_What this task involves_:
From the first line of the data below through the line holding "rw [Part.cmpbShown, Part.reg_setReg, if_pos", write out each line exactly as it stands.
-- Opening Marker --
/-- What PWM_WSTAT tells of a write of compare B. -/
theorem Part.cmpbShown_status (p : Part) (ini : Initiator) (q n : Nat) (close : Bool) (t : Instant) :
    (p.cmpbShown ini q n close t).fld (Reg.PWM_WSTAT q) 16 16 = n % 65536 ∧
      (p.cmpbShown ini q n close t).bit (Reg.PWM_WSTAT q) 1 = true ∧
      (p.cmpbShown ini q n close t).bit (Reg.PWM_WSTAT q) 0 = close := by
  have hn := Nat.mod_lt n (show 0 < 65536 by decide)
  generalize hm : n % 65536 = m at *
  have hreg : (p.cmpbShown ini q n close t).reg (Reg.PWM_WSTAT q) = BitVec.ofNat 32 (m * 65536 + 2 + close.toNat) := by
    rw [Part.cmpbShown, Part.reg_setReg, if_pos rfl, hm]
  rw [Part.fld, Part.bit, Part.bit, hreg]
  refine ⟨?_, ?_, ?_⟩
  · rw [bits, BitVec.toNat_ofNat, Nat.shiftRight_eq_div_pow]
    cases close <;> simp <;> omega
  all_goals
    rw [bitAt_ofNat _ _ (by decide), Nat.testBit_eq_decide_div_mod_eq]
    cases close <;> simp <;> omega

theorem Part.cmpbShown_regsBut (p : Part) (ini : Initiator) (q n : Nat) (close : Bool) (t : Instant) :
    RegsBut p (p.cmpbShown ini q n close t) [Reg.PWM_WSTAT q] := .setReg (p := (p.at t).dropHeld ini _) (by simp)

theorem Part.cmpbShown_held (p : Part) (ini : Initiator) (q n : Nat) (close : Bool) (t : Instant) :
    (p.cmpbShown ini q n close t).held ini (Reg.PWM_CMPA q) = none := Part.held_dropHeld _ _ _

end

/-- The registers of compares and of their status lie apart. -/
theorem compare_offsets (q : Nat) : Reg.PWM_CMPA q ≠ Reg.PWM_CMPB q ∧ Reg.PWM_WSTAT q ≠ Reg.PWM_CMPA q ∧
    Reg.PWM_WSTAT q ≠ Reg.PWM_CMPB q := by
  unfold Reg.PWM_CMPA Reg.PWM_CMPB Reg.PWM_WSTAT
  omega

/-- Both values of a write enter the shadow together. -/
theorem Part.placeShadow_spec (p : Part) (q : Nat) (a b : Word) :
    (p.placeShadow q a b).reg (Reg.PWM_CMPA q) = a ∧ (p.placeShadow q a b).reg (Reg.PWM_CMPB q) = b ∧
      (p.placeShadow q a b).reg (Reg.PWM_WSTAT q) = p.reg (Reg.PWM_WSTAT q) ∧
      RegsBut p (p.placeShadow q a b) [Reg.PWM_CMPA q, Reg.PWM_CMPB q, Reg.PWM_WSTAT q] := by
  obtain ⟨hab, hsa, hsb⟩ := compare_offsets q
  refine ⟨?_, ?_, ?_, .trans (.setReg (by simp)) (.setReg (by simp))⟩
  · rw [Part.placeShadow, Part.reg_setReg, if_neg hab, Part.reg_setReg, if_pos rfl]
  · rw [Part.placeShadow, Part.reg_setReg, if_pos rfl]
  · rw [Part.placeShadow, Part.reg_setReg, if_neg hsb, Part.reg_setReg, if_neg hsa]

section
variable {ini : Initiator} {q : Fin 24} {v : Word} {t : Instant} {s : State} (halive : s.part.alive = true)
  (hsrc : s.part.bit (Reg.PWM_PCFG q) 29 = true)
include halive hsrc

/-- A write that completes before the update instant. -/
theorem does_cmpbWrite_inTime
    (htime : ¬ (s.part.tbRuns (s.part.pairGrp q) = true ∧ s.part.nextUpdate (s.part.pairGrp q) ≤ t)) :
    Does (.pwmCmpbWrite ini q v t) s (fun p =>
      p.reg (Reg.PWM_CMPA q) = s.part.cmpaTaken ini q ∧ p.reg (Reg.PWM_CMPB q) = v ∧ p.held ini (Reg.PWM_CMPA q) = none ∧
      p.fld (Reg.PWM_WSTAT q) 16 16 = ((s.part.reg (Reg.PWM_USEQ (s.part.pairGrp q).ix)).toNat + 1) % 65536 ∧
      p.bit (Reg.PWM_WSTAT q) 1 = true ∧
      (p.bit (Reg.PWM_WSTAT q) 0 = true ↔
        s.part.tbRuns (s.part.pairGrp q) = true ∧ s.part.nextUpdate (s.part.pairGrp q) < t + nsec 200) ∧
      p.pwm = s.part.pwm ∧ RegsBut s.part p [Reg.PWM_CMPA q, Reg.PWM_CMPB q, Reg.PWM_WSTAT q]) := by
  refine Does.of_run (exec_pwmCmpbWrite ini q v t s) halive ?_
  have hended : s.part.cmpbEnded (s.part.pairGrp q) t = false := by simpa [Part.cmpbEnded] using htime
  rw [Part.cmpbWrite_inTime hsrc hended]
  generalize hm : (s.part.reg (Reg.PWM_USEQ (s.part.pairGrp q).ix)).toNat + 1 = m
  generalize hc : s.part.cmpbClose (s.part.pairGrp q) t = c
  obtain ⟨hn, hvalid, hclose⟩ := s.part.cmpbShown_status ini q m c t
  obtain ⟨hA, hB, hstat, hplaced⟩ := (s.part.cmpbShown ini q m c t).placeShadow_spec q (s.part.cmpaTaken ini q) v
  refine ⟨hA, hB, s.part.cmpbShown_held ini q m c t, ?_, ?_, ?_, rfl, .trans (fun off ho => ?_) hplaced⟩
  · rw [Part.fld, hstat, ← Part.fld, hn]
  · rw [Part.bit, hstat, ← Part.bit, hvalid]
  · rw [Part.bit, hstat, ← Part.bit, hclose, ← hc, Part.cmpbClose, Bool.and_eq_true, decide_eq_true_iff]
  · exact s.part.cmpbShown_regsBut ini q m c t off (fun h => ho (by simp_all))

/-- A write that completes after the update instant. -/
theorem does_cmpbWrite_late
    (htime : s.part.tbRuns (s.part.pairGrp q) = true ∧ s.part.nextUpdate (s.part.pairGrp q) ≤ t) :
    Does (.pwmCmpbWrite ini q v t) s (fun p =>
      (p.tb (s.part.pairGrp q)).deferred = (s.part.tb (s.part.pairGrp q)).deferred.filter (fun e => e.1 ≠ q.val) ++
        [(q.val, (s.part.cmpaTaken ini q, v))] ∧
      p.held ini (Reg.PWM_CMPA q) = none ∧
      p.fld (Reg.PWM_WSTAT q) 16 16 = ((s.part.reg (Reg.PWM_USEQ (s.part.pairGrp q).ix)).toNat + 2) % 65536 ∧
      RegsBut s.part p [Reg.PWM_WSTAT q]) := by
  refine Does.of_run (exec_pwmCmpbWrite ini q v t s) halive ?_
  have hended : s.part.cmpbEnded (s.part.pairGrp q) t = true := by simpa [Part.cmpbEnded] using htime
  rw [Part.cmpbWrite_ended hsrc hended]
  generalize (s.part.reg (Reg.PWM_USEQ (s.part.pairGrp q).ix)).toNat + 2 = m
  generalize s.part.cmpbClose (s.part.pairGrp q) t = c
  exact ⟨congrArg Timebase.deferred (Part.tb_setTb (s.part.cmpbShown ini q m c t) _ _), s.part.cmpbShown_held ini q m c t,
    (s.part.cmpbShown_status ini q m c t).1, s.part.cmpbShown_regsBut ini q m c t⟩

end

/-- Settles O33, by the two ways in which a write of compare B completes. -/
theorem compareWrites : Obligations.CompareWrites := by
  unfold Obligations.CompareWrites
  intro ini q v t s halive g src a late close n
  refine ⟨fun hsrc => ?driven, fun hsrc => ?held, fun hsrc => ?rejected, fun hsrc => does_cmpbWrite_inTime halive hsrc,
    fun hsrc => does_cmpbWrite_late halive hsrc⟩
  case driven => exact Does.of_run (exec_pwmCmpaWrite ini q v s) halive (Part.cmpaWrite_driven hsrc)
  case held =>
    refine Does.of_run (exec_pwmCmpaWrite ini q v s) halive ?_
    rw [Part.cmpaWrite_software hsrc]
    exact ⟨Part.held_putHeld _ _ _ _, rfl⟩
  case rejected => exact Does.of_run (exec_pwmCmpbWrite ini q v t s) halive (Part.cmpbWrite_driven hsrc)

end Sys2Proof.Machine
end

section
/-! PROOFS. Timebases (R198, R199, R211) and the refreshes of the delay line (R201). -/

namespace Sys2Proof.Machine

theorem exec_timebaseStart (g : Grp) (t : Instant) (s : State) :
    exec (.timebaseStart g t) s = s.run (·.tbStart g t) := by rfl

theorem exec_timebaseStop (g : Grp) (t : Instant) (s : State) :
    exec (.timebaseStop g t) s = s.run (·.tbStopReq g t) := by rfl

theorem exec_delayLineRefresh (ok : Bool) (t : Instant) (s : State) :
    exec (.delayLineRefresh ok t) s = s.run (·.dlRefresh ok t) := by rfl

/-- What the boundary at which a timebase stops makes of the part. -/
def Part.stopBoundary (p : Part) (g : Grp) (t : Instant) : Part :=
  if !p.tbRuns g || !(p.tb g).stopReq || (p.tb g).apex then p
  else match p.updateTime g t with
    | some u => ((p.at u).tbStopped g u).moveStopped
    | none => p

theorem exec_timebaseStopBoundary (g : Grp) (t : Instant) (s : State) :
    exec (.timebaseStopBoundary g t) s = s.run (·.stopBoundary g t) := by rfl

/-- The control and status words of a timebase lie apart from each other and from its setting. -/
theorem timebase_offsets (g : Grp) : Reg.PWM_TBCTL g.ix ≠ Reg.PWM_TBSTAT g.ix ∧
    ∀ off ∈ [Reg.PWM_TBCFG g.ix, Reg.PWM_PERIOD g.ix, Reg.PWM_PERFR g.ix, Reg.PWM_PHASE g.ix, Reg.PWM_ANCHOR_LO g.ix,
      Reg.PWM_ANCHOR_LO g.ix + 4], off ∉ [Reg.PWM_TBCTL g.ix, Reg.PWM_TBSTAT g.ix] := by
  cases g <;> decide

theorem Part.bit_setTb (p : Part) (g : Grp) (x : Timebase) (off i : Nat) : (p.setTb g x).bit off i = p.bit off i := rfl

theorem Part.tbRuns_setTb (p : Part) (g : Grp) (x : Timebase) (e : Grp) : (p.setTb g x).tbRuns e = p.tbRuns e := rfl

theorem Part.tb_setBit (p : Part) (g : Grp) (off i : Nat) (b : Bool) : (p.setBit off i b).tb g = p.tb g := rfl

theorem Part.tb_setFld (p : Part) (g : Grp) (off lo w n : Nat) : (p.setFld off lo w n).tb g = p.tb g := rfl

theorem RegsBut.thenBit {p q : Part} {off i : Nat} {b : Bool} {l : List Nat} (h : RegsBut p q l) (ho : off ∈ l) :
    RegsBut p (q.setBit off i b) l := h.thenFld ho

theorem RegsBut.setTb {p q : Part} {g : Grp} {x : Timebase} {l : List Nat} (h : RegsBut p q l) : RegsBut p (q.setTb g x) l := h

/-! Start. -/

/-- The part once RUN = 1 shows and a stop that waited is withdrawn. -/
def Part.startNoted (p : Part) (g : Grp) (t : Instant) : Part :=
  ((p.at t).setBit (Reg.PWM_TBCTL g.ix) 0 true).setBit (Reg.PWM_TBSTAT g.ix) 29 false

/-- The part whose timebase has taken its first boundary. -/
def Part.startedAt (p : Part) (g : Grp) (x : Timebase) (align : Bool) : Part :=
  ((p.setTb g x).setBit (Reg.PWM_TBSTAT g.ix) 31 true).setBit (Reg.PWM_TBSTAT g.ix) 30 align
-- Closing Marker --
_Your solution_:
/-- What PWM_WSTAT tells of a write of compare B. -/
theorem Part.cmpbShown_status (p : Part) (ini : Initiator) (q n : Nat) (close : Bool) (t : Instant) :
    (p.cmpbShown ini q n close t).fld (Reg.PWM_WSTAT q) 16 16 = n % 65536 ∧
      (p.cmpbShown ini q n close t).bit (Reg.PWM_WSTAT q) 1 = true ∧
      (p.cmpbShown ini q n close t).bit (Reg.PWM_WSTAT q) 0 = close := by
  have hn := Nat.mod_lt n (show 0 < 65536 by decide)
  generalize hm : n % 65536 = m at *
  have hreg : (p.cmpbShown ini q n close t).reg (Reg.PWM_WSTAT q) = BitVec.ofNat 32 (m * 65536 + 2 + close.toNat) := by
    rw [Part.cmpbShown, Part.reg_setReg, if_pos rfl, hm]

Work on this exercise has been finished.